Thank u very much for your input! It's always nice to hear from someone that actually owns the products your looking at.


----------



## Saturn94 (Jun 8, 2013)

While I haven't heard those two subs, I also am looking for a new sub to replace my current SVS 16-46PC+ I bought new 10 years ago.

Like you I narrowed my choices to SVS and PSA. I'm just about decided that I will go with PSA for the following reasons;

1. I've been hearing that the PSA vented subs are great for music as well as HT. Seems the SVS ported subs, with the possible exception of the Ultra, mainly gets kudos for HT.

2. I think PSA offers more bang for the buck.

3. Having been personally affected 3 years ago when a company decided to move manufacturing overseas (our income still hasn't recovered since that layoff) the fact that SVS did this doesn't sit too well with me.

While this isn't quite what you were asking for, I hope it does help with your decision.


----------



## pddufrene (Mar 14, 2013)

Ok, the whole Svs moving operations overseas I did not know about.
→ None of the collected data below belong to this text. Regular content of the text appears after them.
-- ==== Sys2Proof/Proofs/PowerStages.lean ====
section
/-! O60 follows where every stage of bring-up fails, and fails where none does: the model leaves open which stages fail (log entry 17). -/
namespace Sys2Proof.Machine

/-! ## Bring-up whose stages fail (R402) -/

/-- The device as it stands at the stage that failed. -/
def haltedAt (k : Nat) (s : State) : State :=
  s.setDev (raiseCause { s.dev with stage := BitVec.ofNat 4 k, failure := BitVec.ofNat 8 k, cycles := [] } 2)

/-- Stage 1 fails, or stage 2 where stage 1 is not run. -/
theorem bringUp_of_stages_fail (h : ∀ k s, stageFailed k s = true) (first : Report) (measure : Bool) (s : State) :
    bringUp first measure s = haltedAt (if measure then 1 else 2) s := by
  cases measure <;> simp [bringUp, stages, h, haltedAt, stageEffect, State.setDev]

/-- Stages of which none fails end at stage 9. -/
theorem stages_pass (h : ∀ k s, stageFailed k s = false) (first : Report) (measure : Bool) (s : State) :
    (stages first measure 9 1 s).dev.stage = 9 := by
  simp only [stages, h, Bool.and_false, Bool.false_eq_true, if_false]
  rfl

theorem bringUp_of_stages_pass (h : ∀ k s, stageFailed k s = false) (first : Report) (measure : Bool) (s : State) :
    (bringUp first measure s).dev.stage = 9 := by
  refine Eq.trans ?_ (stages_pass h first measure (s.setDev { s.dev with stage := 0, failure := 0, cycles := [] }))
  dsimp only [bringUp, State.setDev, raiseCause]
  split <;> rfl

theorem haltedAt_dev (k : Nat) (s : State) : (haltedAt k s).dev.powered = s.dev.powered ∧ (haltedAt k s).dev.jibueg = s.dev.jibueg ∧
    (haltedAt k s).dev.stage = BitVec.ofNat 4 k := by
  dsimp only [haltedAt, State.setDev, raiseCause]
  split <;> exact ⟨rfl, rfl, rfl⟩

/-! ## The events of power -/

theorem exec_powerOn_of_stages_fail (h : ∀ k s, stageFailed k s = true) {s : State} (hp : s.dev.powered = false) :
    ∃ t, exec .powerOn s = .next t ∧ t.dev.powered = true ∧ t.teams = s.teams ∧ t.mem = s.mem := by
  have hon : powerOn s = some (haltedAt 1 (s.setDev { s.dev with powered := true, firmwareKnown := true })) := by
    simp [powerOn, hp, bringUp_of_stages_fail h]
  exact ⟨_, event_some hon, (haltedAt_dev _ _).1, rfl, rfl⟩

theorem exec_powerOn_of_powered {s : State} (hp : s.dev.powered = true) : exec .powerOn s = .next s :=
  event_none (f := powerOn) (by simp [powerOn, hp])

theorem exec_powerLoss_of_powered {s : State} (hp : s.dev.powered = true) : ∀ i ∈ [Instr.powerLoss, .thermalShutdown],
    exec i s = .next (unpowered s) := by
  have hloss : event (fun s : State => if s.dev.powered then some (unpowered s) else none) s = .next (unpowered s) :=
    event_some (by rw [hp]; rfl)
  intro i hi
  rcases List.mem_pair.1 hi with rfl | rfl <;> exact hloss

theorem exec_thermalThrottle (r : Fin 48) (s : State) : exec (.thermalThrottle r) s = event (fun s : State =>
    if s.dev.throttled.contains r then none else some (s.setDev { s.dev with throttled := r :: s.dev.throttled })) s := rfl

theorem exec_thermalThrottle_of_not_mem {r : Fin 48} {s : State} (h : r ∉ s.dev.throttled) :
    exec (.thermalThrottle r) s = .next (s.setDev { s.dev with throttled := r :: s.dev.throttled }) :=
  (exec_thermalThrottle r s).trans (event_some (by simp [h]))

theorem exec_thermalThrottle_of_mem {r : Fin 48} {s : State} (h : r ∈ s.dev.throttled) : exec (.thermalThrottle r) s = .next s :=
  (exec_thermalThrottle r s).trans (event_none (by simp [h]))

theorem exec_devrstReset_of_powered {s : State} (hp : s.dev.powered = true) : exec .devrstReset s = .next (deviceReset s) :=
  event_some (f := fun s : State => if s.dev.powered then some (deviceReset s) else none) (by rw [hp]; rfl)

/-- What a reset hands to bring-up. -/
def resetEngines (s : State) : State :=
  let s := haltEngines s (s.groups.map (·.1))
  let s := { s with launches := s.launches.map fun (e : Nat × Launch) => (e.1, e.2.afterReset), ops := [],
                    regions := s.regions.filter (fun e => e.2.warm.isSome && !e.2.releasing), boxes := [], flits := [], porter := [] }
  let fab : Fabric := { poison := s.fab.poison, gone := s.fab.gone, flip := s.fab.flip, move := s.fab.move, atomTag := s.fab.atomTag }
  (s.setFab fab).setDev { s.dev with jibueg := false, attBusy := false, throttled := [], links := [], hostUp := false,
                                     msix := s.dev.msix, biasCode := 0, biasErr := false, migCode := 0, migErr := false }

theorem deviceReset_eq (s : State) : deviceReset s =
    bringUp { cls := 2, unit := 12, cause := 0x22 } (Config.firmwareChanged s.tick || !s.dev.firmwareKnown) (resetEngines s) := by
  have heng := sameButEngines_engineRel.haltEngines s (s.groups.map (·.1))
  have htick : (haltEngines s (s.groups.map (·.1))).tick = s.tick := (congrArg State.tick heng.eq :)
  have hdev : (haltEngines s (s.groups.map (·.1))).dev = s.dev := (congrArg State.dev heng.eq :)
  unfold deviceReset resetEngines
  dsimp only [State.setFab, State.setDev]
  rw [htick, hdev]

theorem resetEngines_powered (s : State) : (resetEngines s).dev.powered = s.dev.powered :=
  (congrArg (·.dev.powered) (sameButEngines_engineRel.haltEngines s (s.groups.map (·.1))).eq :)

/-- Where no engine works, what a reset empties is no memory. -/
theorem resetEngines_mem {s : State} (h : Claims.EnginesIdle s) : (resetEngines s).mem = s.mem :=
  (congrArg State.mem (haltEngines_of_idle h (s.groups.map (·.1))) :)

/-- A reset whose bring-up fails leaves the engines stopped and all that was on its way gone. -/
theorem deviceReset_of_stages_fail (h : ∀ k s, stageFailed k s = true) (s : State) : ∃ k ∈ [1, 2], deviceReset s = haltedAt k (resetEngines s) := by
  rw [deviceReset_eq, bringUp_of_stages_fail h]
  cases Config.firmwareChanged s.tick || !s.dev.firmwareKnown
  · exact ⟨2, by decide, rfl⟩
  · exact ⟨1, by decide, rfl⟩

/-! ## O60 and the stages that fail -/

/-- O60 where every stage of bring-up fails. -/
theorem powerCycles_of_stages_fail (h : ∀ k s, stageFailed k s = true) : Obligations.PowerCycles := by
  refine ⟨fun s => ⟨fun hp => ?_, fun hp => ⟨exec_powerOn_of_powered hp, fun i hi => ?_, ?_⟩, fun r =>
      ⟨exec_thermalThrottle_of_not_mem, exec_thermalThrottle_of_mem⟩⟩,
    fun s p => ⟨exec_partLost_of_powered, exec_partLost_of_lost, exec_hostPortReturn_of_lost, exec_hostPortReturn_of_present⟩⟩
  · obtain ⟨t, hx, hpow, hteams, hmem⟩ := exec_powerOn_of_stages_fail h hp
    exact ⟨t, hx, hpow, hteams, fun _ _ => hmem⟩
  · exact ⟨_, exec_powerLoss_of_powered hp i hi, rfl, rfl, rfl, rfl, rfl, rfl, rfl, rfl, rfl, rfl, rfl⟩
  · obtain ⟨k, hk, hreset⟩ := deviceReset_of_stages_fail h s
    obtain ⟨hpow, hjibueg, hstage⟩ := haltedAt_dev k (resetEngines s)
    refine ⟨_, (exec_devrstReset_of_powered hp).trans (congrArg _ hreset), hpow.trans ((resetEngines_powered s).trans hp), rfl, rfl, rfl,
      fun _ => hjibueg, fun hidle _ _ _ => resetEngines_mem hidle, fun _ _ _ _ _ h9 => ?_⟩
    rw [hstage] at h9
    rcases List.mem_pair.1 hk with rfl | rfl <;> exact absurd h9 (by decide)

/-- O60 does not hold where no stage of bring-up fails: stage 8 takes the team that is left of a launch. -/
theorem not_powerCycles_of_stages_pass (h : ∀ k s, stageFailed k s = false) : ¬ Obligations.PowerCycles := by
  intro ho
  obtain ⟨hcut, hp, hteam⟩ := leftoverTeam_cutRun
  have hx : exec .powerOn leftoverTeam = .next (bringUp _ true _) := event_some (f := powerOn) (by rw [powerOn, hp]; rfl)
  exact powerOn_not_ready_of_powerCycles ho hcut hp hteam hx (bringUp_of_stages_pass h _ _ _)

end Sys2Proof.Machine
end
To me like yourself that does make s huge difference I'm a big believer in made in the US person, I won't even by a foreign vehicle! Been driving the same Chevy Silverado since 1994  thank u very much for your input and I think u may have put the nail in the coffin for me. Thanks again


----------



## pddufrene (Mar 14, 2013)

Saturn94 said:


> While I haven't heard those two subs, I also am looking for a new sub to replace my current SVS 16-46PC+ I bought new 10 years ago.
> 
> Like you I narrowed my choices to SVS and PSA. I'm just about decided that I will go with PSA for the following reasons;
> 
> ...


Oh! And good luck looking for a new sub  its been a adventure for me to say the least


----------



## Saturn94 (Jun 8, 2013)

pddufrene said:


> Ok, the whole Svs moving operations overseas I did not know about. To me like yourself that does make s huge difference I'm a big believer in made in the US person, I won't even by a foreign vehicle! Been driving the same Chevy Silverado since 1994  thank u very much for your input and I think u may have put the nail in the coffin for me. Thanks again


While I don't have a problem with foreign made goods per se, it does bug me when when a US operation is canned in favor of moving overseas.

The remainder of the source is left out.